In the last article we discussed the different dimensions to measure data quality in.
There are no right and wrong measures to choose, the measures should fit the use case.
In this article we are looking at the holistic view of Data Quality.
In a simplified world there are four important steps to the data:
- Data Creation – Data is created in a system,that system can be a masterdata system handling descriptive data such as item information, customer information, etc. It can also be a transactional system such as a Point of Sales system where transactions are generated. We call this system a Source system.
- Data Integration – Data is sent from the Source system to other systems that wants to use the data. Preferrably in a one-to-many manner where the data is sent once from the Source system and received by many consuming systems.
- Data & Analytics Platform – Data is gathered in a data platform.
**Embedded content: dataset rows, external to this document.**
-- ==== Sys2Proof/Laws/State.lean ====
section
/-! SUPPORT. Each named update of the state, field by field: what it leaves alone. -/

set_option Elab.async false

namespace Sys2Proof.Machine


@[simp] theorem setWord_supply (s : State) (r : RegDef) (idx : List Nat) (v : Nat) : (s.setWord r idx v).supply = s.supply := rfl
@[simp] theorem setWord_clocks (s : State) (r : RegDef) (idx : List Nat) (v : Nat) : (s.setWord r idx v).clocks = s.clocks := rfl
@[simp] theorem setWord_pace (s : State) (r : RegDef) (idx : List Nat) (v : Nat) : (s.setWord r idx v).pace = s.pace := rfl
@[simp] theorem setWord_tsu (s : State) (r : RegDef) (idx : List Nat) (v : Nat) : (s.setWord r idx v).tsu = s.tsu := rfl
@[simp] theorem setWord_bring (s : State) (r : RegDef) (idx : List Nat) (v : Nat) : (s.setWord r idx v).bring = s.bring := rfl
@[simp] theorem setWord_line (s : State) (r : RegDef) (idx : List Nat) (v : Nat) : (s.setWord r idx v).line = s.line := rfl
@[simp] theorem setWord_host (s : State) (r : RegDef) (idx : List Nat) (v : Nat) : (s.setWord r idx v).host = s.host := rfl
@[simp] theorem setWord_fuses (s : State) (r : RegDef) (idx : List Nat) (v : Nat) : (s.setWord r idx v).fuses = s.fuses := rfl
@[simp] theorem setWord_glb (s : State) (r : RegDef) (idx : List Nat) (v : Nat) : (s.setWord r idx v).glb = s.glb := rfl
@[simp] theorem setWord_qmg (s : State) (r : RegDef) (idx : List Nat) (v : Nat) : (s.setWord r idx v).qmg = s.qmg := rfl
@[simp] theorem setWord_dma (s : State) (r : RegDef) (idx : List Nat) (v : Nat) : (s.setWord r idx v).dma = s.dma := rfl
@[simp] theorem setWord_ivm (s : State) (r : RegDef) (idx : List Nat) (v : Nat) : (s.setWord r idx v).ivm = s.ivm := rfl
@[simp] theorem setWord_rules (s : State) (r : RegDef) (idx : List Nat) (v : Nat) : (s.setWord r idx v).rules = s.rules := rfl
@[simp] theorem setWord_fwd (s : State) (r : RegDef) (idx : List Nat) (v : Nat) : (s.setWord r idx v).fwd = s.fwd := rfl
@[simp] theorem setWord_cry (s : State) (r : RegDef) (idx : List Nat) (v : Nat) : (s.setWord r idx v).cry = s.cry := rfl
@[simp] theorem setWord_sto (s : State) (r : RegDef) (idx : List Nat) (v : Nat) : (s.setWord r idx v).sto = s.sto := rfl
@[simp] theorem setWord_buf (s : State) (r : RegDef) (idx : List Nat) (v : Nat) : (s.setWord r idx v).buf = s.buf := rfl
@[simp] theorem setWord_packets (s : State) (r : RegDef) (idx : List Nat) (v : Nat) : (s.setWord r idx v).packets = s.packets := rfl
@[simp] theorem setWord_nextPkt (s : State) (r : RegDef) (idx : List Nat) (v : Nat) : (s.setWord r idx v).nextPkt = s.nextPkt := rfl
@[simp] theorem setWord_tms (s : State) (r : RegDef) (idx : List Nat) (v : Nat) : (s.setWord r idx v).tms = s.tms := rfl
@[simp] theorem setWord_ksc (s : State) (r : RegDef) (idx : List Nat) (v : Nat) : (s.setWord r idx v).ksc = s.ksc := rfl
@[simp] theorem setWord_xpe (s : State) (r : RegDef) (idx : List Nat) (v : Nat) : (s.setWord r idx v).xpe = s.xpe := rfl
@[simp] theorem setWord_flt (s : State) (r : RegDef) (idx : List Nat) (v : Nat) : (s.setWord r idx v).flt = s.flt := rfl
@[simp] theorem setWord_tap (s : State) (r : RegDef) (idx : List Nat) (v : Nat) : (s.setWord r idx v).tap = s.tap := rfl
@[simp] theorem setWord_csc (s : State) (r : RegDef) (idx : List Nat) (v : Nat) : (s.setWord r idx v).csc = s.csc := rfl
@[simp] theorem setWord_courses (s : State) (r : RegDef) (idx : List Nat) (v : Nat) : (s.setWord r idx v).courses = s.courses := rfl
@[simp] theorem setWord_counters (s : State) (r : RegDef) (idx : List Nat) (v : Nat) : (s.setWord r idx v).counters = s.counters := rfl
@[simp] theorem setWord_freeCount (s : State) (r : RegDef) (idx : List Nat) (v : Nat) : (s.setWord r idx v).freeCount = s.freeCount := rfl
@[simp] theorem setWord_due (s : State) (r : RegDef) (idx : List Nat) (v : Nat) : (s.setWord r idx v).due = s.due := rfl
@[simp] theorem setWord_out (s : State) (r : RegDef) (idx : List Nat) (v : Nat) : (s.setWord r idx v).out = s.out := rfl
@[simp] theorem setWord_pending (s : State) (r : RegDef) (idx : List Nat) (v : Nat) : (s.setWord r idx v).pending = s.pending := rfl

@[simp] theorem send_supply (s : State) (o : Out) : (s.send o).supply = s.supply := rfl
@[simp] theorem send_clocks (s : State) (o : Out) : (s.send o).clocks = s.clocks := rfl
@[simp] theorem send_pace (s : State) (o : Out) : (s.send o).pace = s.pace := rfl
@[simp] theorem send_tsu (s : State) (o : Out) : (s.send o).tsu = s.tsu := rfl
@[simp] theorem send_bring (s : State) (o : Out) : (s.send o).bring = s.bring := rfl
@[simp] theorem send_line (s : State) (o : Out) : (s.send o).line = s.line := rfl
@[simp] theorem send_host (s : State) (o : Out) : (s.send o).host = s.host := rfl
@[simp] theorem send_fuses (s : State) (o : Out) : (s.send o).fuses = s.fuses := rfl
@[simp] theorem send_glb (s : State) (o : Out) : (s.send o).glb = s.glb := rfl
@[simp] theorem send_qmg (s : State) (o : Out) : (s.send o).qmg = s.qmg := rfl
@[simp] theorem send_dma (s : State) (o : Out) : (s.send o).dma = s.dma := rfl
@[simp] theorem send_ivm (s : State) (o : Out) : (s.send o).ivm = s.ivm := rfl
@[simp] theorem send_rules (s : State) (o : Out) : (s.send o).rules = s.rules := rfl
@[simp] theorem send_fwd (s : State) (o : Out) : (s.send o).fwd = s.fwd := rfl
@[simp] theorem send_cry (s : State) (o : Out) : (s.send o).cry = s.cry := rfl
@[simp] theorem send_sto (s : State) (o : Out) : (s.send o).sto = s.sto := rfl
@[simp] theorem send_buf (s : State) (o : Out) : (s.send o).buf = s.buf := rfl
@[simp] theorem send_packets (s : State) (o : Out) : (s.send o).packets = s.packets := rfl
@[simp] theorem send_nextPkt (s : State) (o : Out) : (s.send o).nextPkt = s.nextPkt := rfl
@[simp] theorem send_tms (s : State) (o : Out) : (s.send o).tms = s.tms := rfl
@[simp] theorem send_ksc (s : State) (o : Out) : (s.send o).ksc = s.ksc := rfl
@[simp] theorem send_xpe (s : State) (o : Out) : (s.send o).xpe = s.xpe := rfl
@[simp] theorem send_flt (s : State) (o : Out) : (s.send o).flt = s.flt := rfl
@[simp] theorem send_tap (s : State) (o : Out) : (s.send o).tap = s.tap := rfl
@[simp] theorem send_csc (s : State) (o : Out) : (s.send o).csc = s.csc := rfl
@[simp] theorem send_courses (s : State) (o : Out) : (s.send o).courses = s.courses := rfl
@[simp] theorem send_regs (s : State) (o : Out) : (s.send o).regs = s.regs := rfl
@[simp] theorem send_counters (s : State) (o : Out) : (s.send o).counters = s.counters := rfl
@[simp] theorem send_freeCount (s : State) (o : Out) : (s.send o).freeCount = s.freeCount := rfl
@[simp] theorem send_due (s : State) (o : Out) : (s.send o).due = s.due := rfl
@[simp] theorem send_pending (s : State) (o : Out) : (s.send o).pending = s.pending := rfl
It is modelled according to business rules and it is made available for analysis, models, ai, etc
- Executing system – Data is gathered from several Source systems and in some cases from the Data & Analytics platform and then an action is taken on that data. The action may be to generate an offer to a customer, create an order for logistics, create an invoice, etc. Something that has an effect in the business. In many cases a system plays a role as a source system as well as being an executing system. Thus sending and receiving data.
For any given dataflow this model works, since it has a beginning, a middle and an end. But when observed in totality it the data acts more like a spiderweb where everything is connected.
Back to the Data Quality!
When addressing data quality it is preferred to fix any data quality issues as early in the chain as possible. Especially since a fault in the source system may affect many different systems down the line.
However the data quality issues may be hard to find in the source system but rather show up when using the data together with data from other systems. Therefore it is common to have data quality checks in many places in the chain.
But the fixes should always be done as early in the chain as possible!
So, in summary. It is very important to take the whole picture into consideration rather than only focusing on your point in the chain.
In order to get there it is important to have good communication between the different teams to understand priorities, needs and limitations.